Lejos de cumplir sus promesas de menor de edad tentadora, Isobel se quedó dormida nada más entrar en el coche. Se quedó con las piernas gordas despatarradas por el asiento de atrás y se puso a roncar con fuerza. Irene se quedó sollozando por el temor y por el alcohol hasta que llegaron a casa de Isobel, y luego hasta su casa. Cuando lograba parar de llorar, les decía a Meehan y a Griffiths que eran buenas personas, increíblemente amables, y eso la hacía volver a llorar.

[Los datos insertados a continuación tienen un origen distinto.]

-- ==== Sys2Proof/Tests/Slice0.lean ====
section
/-!
SUPPORT. Tests of the model on small states: the well-formedness checks, the worked examples of the manual, and for each
statement of Certificates/Slice0/Obligations.lean states and operands that meet its hypotheses, clause by clause.
-/
namespace Sys2Proof.Tests
open Sys2Proof Sys2Proof.Machine

/-! ### Well-formedness: one ill-formed command for each check -/

theorem test_wf_refuses_wide_fields :
    ([.read 0 256 [0, 0, 0, 0, 0, 0, 0, 0], .tableOpen 0 256 0, .tableOpen 0 0 256, .tableWrite 0 256 [], .tableRead 0 256,
      .zoneProfile 0 256 0, .zoneProfile 0 0 256, .zoneClearExposure 0 256, .zoneFireReset 0 256, .zoneRelease 0 256,
      .zoneSilence 0 256, .setMask 0 256 [], .storeBurn 0 256 0, .setLive 0 256 0] : List Instr).all (fun c => !c.wf) = true := by
  decide

theorem test_wf_refuses_wide_numbers :
    ([.activate 0 65536, .consignCancel 0 65536, .storeBurn 0 0 65536, .setLive 0 0 65536,
      .consign 0 65536 0 0 (List.replicate 8 65) []] : List Instr).all (fun c => !c.wf) = true := by decide

theorem test_wf_refuses_short_identifiers :
    ([.read 0 7 [65], .mediaEnter 0 [65] 0 0 0, .mediaDelete 0 [65], .mediaQuery 0 [65], .mediaMove 0 [65] 0,
      .mediaHoldSet 0 [65] 0, .mediaHoldClear 0 [65] 0, .consign 0 1 0 0 [65] [],
      .consign 0 1 0 0 (List.replicate 8 65) [[65]]] : List Instr).all (fun c => !c.wf) = true := by decide

theorem test_wf_refuses_entries_zones_and_hatches :
    ([.sample 192 [], .stage 192 [], .position 192 [], .takeScan 192 [], .coupledZoneEvaluation 16, .releaseTimerExpiry 16,
      .zoneReport 16 .evaluated, .stepTimerExpiry 4, .dwellTimerExpiry 4] : List Instr).all (fun c => !c.wf) = true := by decide

set_option maxRecDepth 4000 in
theorem test_wf_refuses_long_lists :
    ([.siteFrameReceived [], .fieldResponse [], .fieldFrameOutOfTurn [], .malformedRequest (List.replicate 256 0),
      .sample 0 (List.replicate 256 0), .clearAlerts 0 (List.replicate 252 0), .setMask 0 0 (List.replicate 251 0),
      .tableWrite 0 1 (List.replicate 252 0), .consign 0 1 0 0 (List.replicate 8 65) (List.replicate 30 (List.replicate 8 65))]
      : List Instr).all (fun c => !c.wf) = true := by decide

theorem test_wf_accepts_bounds :
    ([.sample 191 [], .coupledZoneEvaluation 15, .stepTimerExpiry 3, .tableOpen 0 255 255, .activate 0 65535,
      .mediaEnter 0 (List.replicate 8 65) 255 255 255] : List Instr).all Instr.wf = true := by decide

/-- No row of the opcode table gives bits. -/
theorem test_no_word_is_a_command : decodeTableWord 16 0x1234 = none ∧ State.reset.withFetchWord 16 0 = State.reset := by decide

Cuando llegaron a la hilera de casas prefabricadas marrones y blancas a las afueras de Kilmarnock, el sol empezaba a asomar por el cielo y los lecheros ya estaban acabando su reparto. En el salón de Irene, las cortinas estaban abiertas y las luces encendidas.

– Mi madre estará desesperada -dijo mientras se frotaba los ojos hinchados e irritados-. Debe de estar llamando a la policía y todo eso.

Al mencionar a la policía, la hicieron salir del coche rápidamente. Griffiths hizo el camino de vuelta a Glasgow a toda velocidad. Se quedaron sin mercado de carne y sin desayuno y se separaron medio hartos el uno del otro, pero sabiendo que volverían a ser amigos después de una buena siesta y una buena comida.

IV

El señor y la señora Ross permanecieron en el suelo dos noches y dos días más. Oyeron a niños jugando en la calle y coches que circulaban junto a su casa. El teléfono sonó en el vestíbulo. Un par de vecinos que paseaban a sus perros bajo la ventana de su habitación se detuvieron a charlar un rato. Ellos permanecieron en el suelo hasta el lunes por la mañana a las diez, cuando la señora de la limpieza se presentó a trabajar como de costumbre y usó su propia llave para entrar.

Rachel Ross exhaló su último suspiro cuando la ambulancia se detenía cuidadosamente frente al hospital.